Thankfully, this weather has arrived at a time when there is, in relative terms, precious little to do around town, and when most of us, if we aren’t on vacation, have slipped into that dreamy, somewhat removed state known as “girding our loins in preparation for the madness that is the fall arts season in New York.” It’s a Quixotic effort to build up reserves of calm.
I’ve been reading Oscar Wilde’s “The Critic as Artist,” which, fittingly, opens “With Some Remarks Upon the Importance of Doing Nothing.” This should be required yearly reading for all New Yorkers (that phrase, at least). In fact, maybe it should be our book club pick - no, I haven’t forgotten. I’m just slow.
I’ve also been thinking about some of the art I’ve seen lately - being able to really reflect is a luxury that I don’t always have, especially if I’m reviewing every night. Truthfully, much of the work I encounter doesn’t engender an awful lot of reflecting; it’s not great, it’s not terrible, it’s just there, like a polite dinner guest whose name you keep forgetting.

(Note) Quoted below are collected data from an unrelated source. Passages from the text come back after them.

-- ==== Sys2Proof/Machine/Crc.lean ====
section
/-! DEFINITION. Machine/Crc.lean: the check sums of the part: CRC-16/CCITT-FALSE (Table 2-3), CRC-32C (R323) and
CRC-64/ECMA-182 (R519), all over one bit-serial register. -/

namespace Sys2Proof.Machine

/-- Shift bits into a check register of w bits. -/
def crcBits (w poly reg : Nat) (bs : List Bool) : Nat :=
  bs.foldl (fun r b =>
    let top := bitAt r (w - 1)
    let r2 := r * 2 % 2 ^ w
    if top != b then Nat.xor r2 poly else r2) reg

/-- The bits of a byte, least significant first. -/
def bitsLsb (b : BitVec 8) : List Bool := (List.range 8).map (fun i => bitAt b.toNat i)

/-- The bits of a byte, most significant first. -/
def bitsMsb (b : BitVec 8) : List Bool := (bitsLsb b).reverse

/-- The low w bits of a number in reverse order. -/
def reflect (w x : Nat) : Nat := maskOf w (fun i => bitAt x (w - 1 - i))

/-- CRC-16/CCITT-FALSE over the low n bits of a number, bit 0 first (Table 2-3). -/
def crc16 (n x : Nat) : Nat := crcBits 16 0x1021 0xFFFF ((List.range n).map (fun i => bitAt x i))

/-- CRC-32C: polynomial 0x1EDC6F41, reflected, initial value and final XOR all ones (R323). -/
def crc32c (bs : List (BitVec 8)) : Nat :=
  Nat.xor (reflect 32 (crcBits 32 0x1EDC6F41 0xFFFFFFFF (bs.flatMap bitsLsb))) 0xFFFFFFFF

/-- CRC-64/ECMA-182: initial value 0, no reflection (R519). -/
def crc64 (bs : List (BitVec 8)) : Nat := crcBits 64 0x42F0E1EBA9EA3693 0 (bs.flatMap bitsMsb)

end Sys2Proof.Machine
end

This has been the case for most shows I’ve seen at the Fringe festival, this year and in past years. But it wasn’t true of “Zombie,” which I mentioned last week. Its run ends tonight at 7:15, and you should check it out if you have nothing to do, and want to be seriously disturbed:

And you wonder why he’s stuck in my head …
Bill Connington adapted this one-man show from Joyce Carol Oates’ novella about a sexual psychopath. Oates tends to annoy the hell out of me, but here her words were murderously good (though they do seem, at times, to be straying uncomfortable close to linking homosexual repression and pedophilia - made me a little squirmy). Connington’s adaptation and Thomas Caruso’s direction are old-fashioned in the best possible way: they don’t try to reinvent any wheels or be strange for strangeness’ sake. They’ve got powerful material, and they stay out of its way.

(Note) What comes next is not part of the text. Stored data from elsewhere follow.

-- ==== Sys2Proof/Machine/State.lean ====
section
/-! DEFINITION. Machine/State.lean: everything the spec gives the machine, as plain data, with the value each
piece holds right after RESET_N is released, and the reasons a step can stop. INVENTORY.md lists every field with
its rule and reset value. -/

namespace Sys2Proof.Machine

/-- The three grades of the part (Table 0-1, R2). -/
inductive Grade where
  | lmx9410
  | lmx9408
  | lmx9404
  deriving DecidableEq, Repr, Inhabited

/-- The JTAG instructions of R590. -/
inductive Jtag where
  | bypass
  | idcode
  | samplePreload
  | extest
  | clamp
  | highz
  deriving DecidableEq, Repr, Inhabited

/-- Where start-up stands: held in reset; attesting the dies (R496); reading an image (R480, R485); its frames read
and the signature due (R487); the start-up steps (R495); the Chanter running (R497); the recovery Chanter
(R491); boot halt (R492); stopped by thermal shutdown (R607). -/
inductive BootPhase where
  | inReset
  | attest
  | frames
  | sign
  | steps
  | running
  | recovery
  | halt
  | shutdown
  deriving DecidableEq, Repr, Inhabited

/-- The time base's numbers. -/
structure Beat where
  /-- wall beat number W (02 R34, R36; 64 bits). -/
  w : Nat
  /-- hold count H (02 R35, R36; 64 bits). -/
  h : Nat
  /-- schedule beat number S (02 R35, R36; 64 bits). -/
  s : Nat
  /-- the device has aligned and counts beats (02 R36; 1 bits). -/
  aligned : Bool
  deriving DecidableEq, Repr, Inhabited

/-- Beat right after RESET_N is released. -/
def Beat.reset : Beat where
  w := 0
  h := 0
  s := 0
  aligned := false

/-- What the fuses of the package hold. -/
structure Ident where
  /-- grade of the package (00 R2; 24 R579; 2 bits). -/
  grade : Grade
  /-- fused part code (21 R482, R486; 16 bits). -/
  part : Nat
  /-- fused stepping, B0 (00 R1; 21 R486; 8 bits). -/
  stepping : Nat
  /-- fused serial number (21 R486; 24 R579; 64 bits). -/
  serial : Nat
  /-- field repair fuses left (23 R550; 5 bits). -/
  repairLeft : Nat
  /-- physical cores that the manufacture and field repair fuses disable (23 R550). -/
  physFused : List Nat
  /-- bad physical cores of remaps that found no repair fuse left, until loss of power (23 R550). -/
  physHeld : List Nat
  /-- the disabled physical cores over which the numbering of R3 was built at start-up (23 R550). -/
  physBuilt : List Nat
  deriving DecidableEq, Repr, Inhabited

/-- Ident right after RESET_N is released. -/
def Ident.reset : Ident where
  grade := .lmx9410
  part := 0x9400
  stepping := 0x10
  serial := 0
  repairLeft := 16
  physFused := []
  physHeld := []
  physBuilt := []

/-- Pins the part reads and drives. -/
structure Pins where
  /-- RESET_N as sampled (25 R584; 1 bits). -/
  resetN : Bool
  /-- POWER_GOOD as sampled (25 R584; 1 bits). -/
  powerGood : Bool
  /-- TWIN_SEAT sampled at t0 (22 R501; 25 R586; 1 bits). -/
  twinSeat : Nat
  /-- SMB_ADDR sampled at t0 (25 R586, R587; 2 bits). -/
  smbAddr : Nat
  /-- TWIN_PEER_ALIVE input (pull-down, R502) (22 R501, R503; 1 bits). -/
  peerAlive : Bool
  /-- TWIN_ALIVE output (22 R503; 25 R584; 1 bits). -/
  twinAlive : Bool
  /-- TWIN_TX_EN output (22 R503; 25 R584; 1 bits). -/
  twinTxEn : Bool
  /-- SerDes transmitters in electrical idle (25 R584; 1 bits). -/
  serdesIdle : Bool
  /-- PCIe transmitters released (21 R495; 1 bits). -/
  pcieTx : Bool
  /-- PMBus and AVSBus pins driven (21 R495; 25 R584; 1 bits). -/
  pmbusOn : Bool
  /-- xSPI pins driven (25 R588; 1 bits). -/
  xspiOn : Bool
  /-- REFCLK good (03 R85; 1 bits). -/
  refclk : Bool
  /-- PCIE_REFCLK good (03 R87; 1 bits). -/
  pcieRefclk : Bool
  /-- rails commanded off by the part (25 R605, R607). -/
  railsOff : List Nat
  /-- instruction in force at the test access port (25 R590). -/
  jtagIr : Jtag
  /-- what the selected test data register captured (25 R590). -/
  jtagDr : Nat
  deriving DecidableEq, Repr, Inhabited

/-- Pins right after RESET_N is released. -/
def Pins.reset : Pins where
  resetN := true
  powerGood := true
  twinSeat := 0
  smbAddr := 0
  peerAlive := false
  twinAlive := false
  twinTxEn := false
  serdesIdle := true
  pcieTx := false
  pmbusOn := false
  xspiOn := false
  refclk := true
  pcieRefclk := true
  railsOff := []
  jtagIr := .bypass
  jtagDr := 0

/-- The drone logic. -/
structure Drone where
  /-- ROLE of Table 2-6 (02 R39, R66; 4 bits). -/
  role : Nat
  /-- STATE of Table 2-6 (02 R66; 4 bits). -/
  st : Nat
  /-- ACTIVE_PORT (02 R43, R66; 6 bits). -/
  activePort : Nat
  /-- HOPS (02 R42, R66; 5 bits). -/
  hops : Nat
  /-- WORD_MISMATCH (02 R47, R66; 1 bits). -/
  mismatch : Bool
  /-- wall beats in the current freewheel (the word shows at most 65,535) (02 R58, R66). -/
  freeBeats : Nat
  /-- W at which the freewheel began (02 R55; 23 Table 23-5; 64 bits). -/
  freeStart : Nat
  /-- TAKEOVER (02 R61, R64, R66; 1 bits). -/
  takeover : Bool
  /-- PHASE in units of 10 ps, unclamped (02 R66; 16 bits). -/
  phase : Int
  /-- reference offset (02 R47). -/
  offsetPs : Int
  /-- root-tree mask (02 R40; 64 bits). -/
  rootMask : Nat
  /-- standby-tree mask (02 R40; 64 bits). -/
  standbyMask : Nat
  /-- the standby tree is in use (02 R63, R64; 1 bits). -/
  useStandby : Bool
  /-- the beat derives from an acting root (13 Table 13-2 TREE; 1 bits). -/
  tree : Bool
  /-- DRONE_OUT enabled (02 R48; 1 bits). -/
  outEnable : Bool
  /-- DRONE_OUT has marked the current beat edge (02 R48; 1 bits). -/
  outEdge : Bool
  /-- word frame on DRONE_OUT (Table 2-3); 0 while both signals are held low (02 R45, R48; 96 bits). -/
  outFrame : Nat
  /-- consecutive good marker edges whose words are good and rise by 1 (02 R46). -/
  goodEdges : Nat
  /-- consecutive expected marker edges that were not good (02 R54). -/
  badEdges : Nat
  /-- wall beats for which own marker edges have been good (held at 64) (02 R61). -/
  ownGood : Nat
  /-- number of the good word since the last marker edge (02 R46; 64 bits). -/
  lastWord : Option Nat
  /-- that word names the device's own next W (02 R47, R609; 1 bits). -/
  wordFits : Bool
  /-- number of the good word of the last marker edge: the beat that began there (02 R46; 64 bits). -/
  prevWord : Option Nat
  /-- the last marker edge against the edge that the device predicts (02 R46, R609). -/
  markPs : Option Int
  /-- a good edge came in the current beat (02 R54; 1 bits). -/
  edgeSeen : Bool
  /-- consecutive wall beats without valid drone on the tree in use (02 R54). -/
  noValid : Nat
  /-- consecutive wall beats with valid drone on the tree in use (02 R59). -/
  valid : Nat
  /-- the upstream's W at the last edge was the own W (02 R59; 1 bits). -/
  upFits : Bool
  /-- consecutive marker edges that meet R609 (02 R609). -/
  relock : Nat
  /-- consecutive wall beats of R61 without a good root (02 R61). -/
  rootBad : Nat
  /-- theta of the last 1,024 wall beats in ps, newest first (02 R49, R51). -/
  thetas : List Int
  /-- d of the last 1,024 wall beats in ps, newest first (02 R49). -/
  delays : List Int
  /-- accumulated slew of the own beat edge (02 R50, R62). -/
  edgePs : Int
  /-- realignment: 0 none, 1 pending, 2 refused, 3 pending from freewheel expired, 4 pending from freewheel (02 R60; 3 bits). -/
  realign : Nat
  deriving DecidableEq, Repr, Inhabited

/-- Drone right after RESET_N is released. -/
def Drone.reset : Drone where
  role := 0
  st := 0
  activePort := 0
  hops := 0
  mismatch := false
  freeBeats := 0
  freeStart := 0
  takeover := false
  phase := 0
  offsetPs := 0
  rootMask := 0
  standbyMask := 0
  useStandby := false
  tree := false
  outEnable := false
  outEdge := false
  outFrame := 0
  goodEdges := 0
  badEdges := 0
  ownGood := 0
  lastWord := none
  wordFits := false
  prevWord := none
  markPs := none
  edgeSeen := false
  noValid := 0
  valid := 0
  upFits := false
  relock := 0
  rootBad := 0
  thetas := []
  delays := []
  edgePs := 0
  realign := 0

/-- Lag and hold votes. -/
structure Hold where
  /-- lag at the last edge in sc (15 R362, R368; 12 bits). -/
  lag : Nat
  /-- origin wall beats of votes originated or received, recent ones (15 R364). -/
  votes : List Nat
  /-- HOLD_NOW (15 R368; 1 bits). -/
  now : Bool
  /-- HOLD_NEXT, as the last edge left it (15 R368; 1 bits). -/
  next : Bool
  /-- VOTE_CAUSE, bit 0 lag, 1 refresh, 2 repair, 3 parking, 4 FIFO (15 R368, Table 15-1; 5 bits). -/
  cause : Nat
  /-- a refresh was forced in this wall beat: vote in the next (11 R287; 1 bits). -/
  refreshVote : Bool
  /-- STORM (15 R370; 1 bits). -/
  storm : Bool
  /-- STORM_SEEN (15 R370; 1 bits). -/
  stormSeen : Bool
  /-- wall beats of the hold beats of the last 1,048,576 wall beats, newest first (15 R368). -/
  holdBeats : List Nat
  /-- W at alignment, or after the forward step of a realignment: older beats were not counted here (02 R36, R60; 64 bits). -/
  since : Nat
  deriving DecidableEq, Repr, Inhabited

/-- Hold right after RESET_N is released. -/
def Hold.reset : Hold where
  lag := 0
  votes := []
  now := false
  next := false
  cause := 0
  refreshVote := false
  storm := false
  stormSeen := false
  holdBeats := []
  since := 0

/-- The device's progress through schedule beats. -/
structure Gate where
  /-- schedule beat whose gate opened most recently (15 R361; 64 bits). -/
  e : Nat
  deriving DecidableEq, Repr, Inhabited

/-- Gate right after RESET_N is released. -/
def Gate.reset : Gate where
  e := 0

But thinking about the idea of solid, traditional theater made me think of one of the events that I’m most excited about for the fall, a highly opinionated festival that promises to offer a wholly experimental take on theater: “PRELUDE ‘08.” I’ll be writing more about this as we get closer to the September 24 start date, but just wanted to make sure it’s on everyone’s radar.
O.K. Go back to daydreaming - hope you can get this photo out of your head.